Tally up the lines below that include the word "next". Answer with the number alone.

Start of Listed entries

-- ==== Sys2Proof/Machine/Perform.lean ====
section
/-! DEFINITION. Carrying out the next step. -/

namespace Sys2Proof.Machine

open Sys2Proof

def perform (s : State) : Action → Host.Outcome State Fault Refusal
  | .hold => .next s.holdReset
  | .wait => .next s
  | .run i rest => exec i { s with offered := rest }
  | .accept op sid arg rest => .next (State.acceptCommand { s with offered := rest } op sid arg)
  | .receive b last rest => .next (State.rxEvent { s with offered := rest } b last)
  | .frame => framerStep s
  | .finish => .next s.decodeEnd
  | .stop f => .fault f

end Sys2Proof.Machine
end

End of Listed entries

**Solution to the problem**
6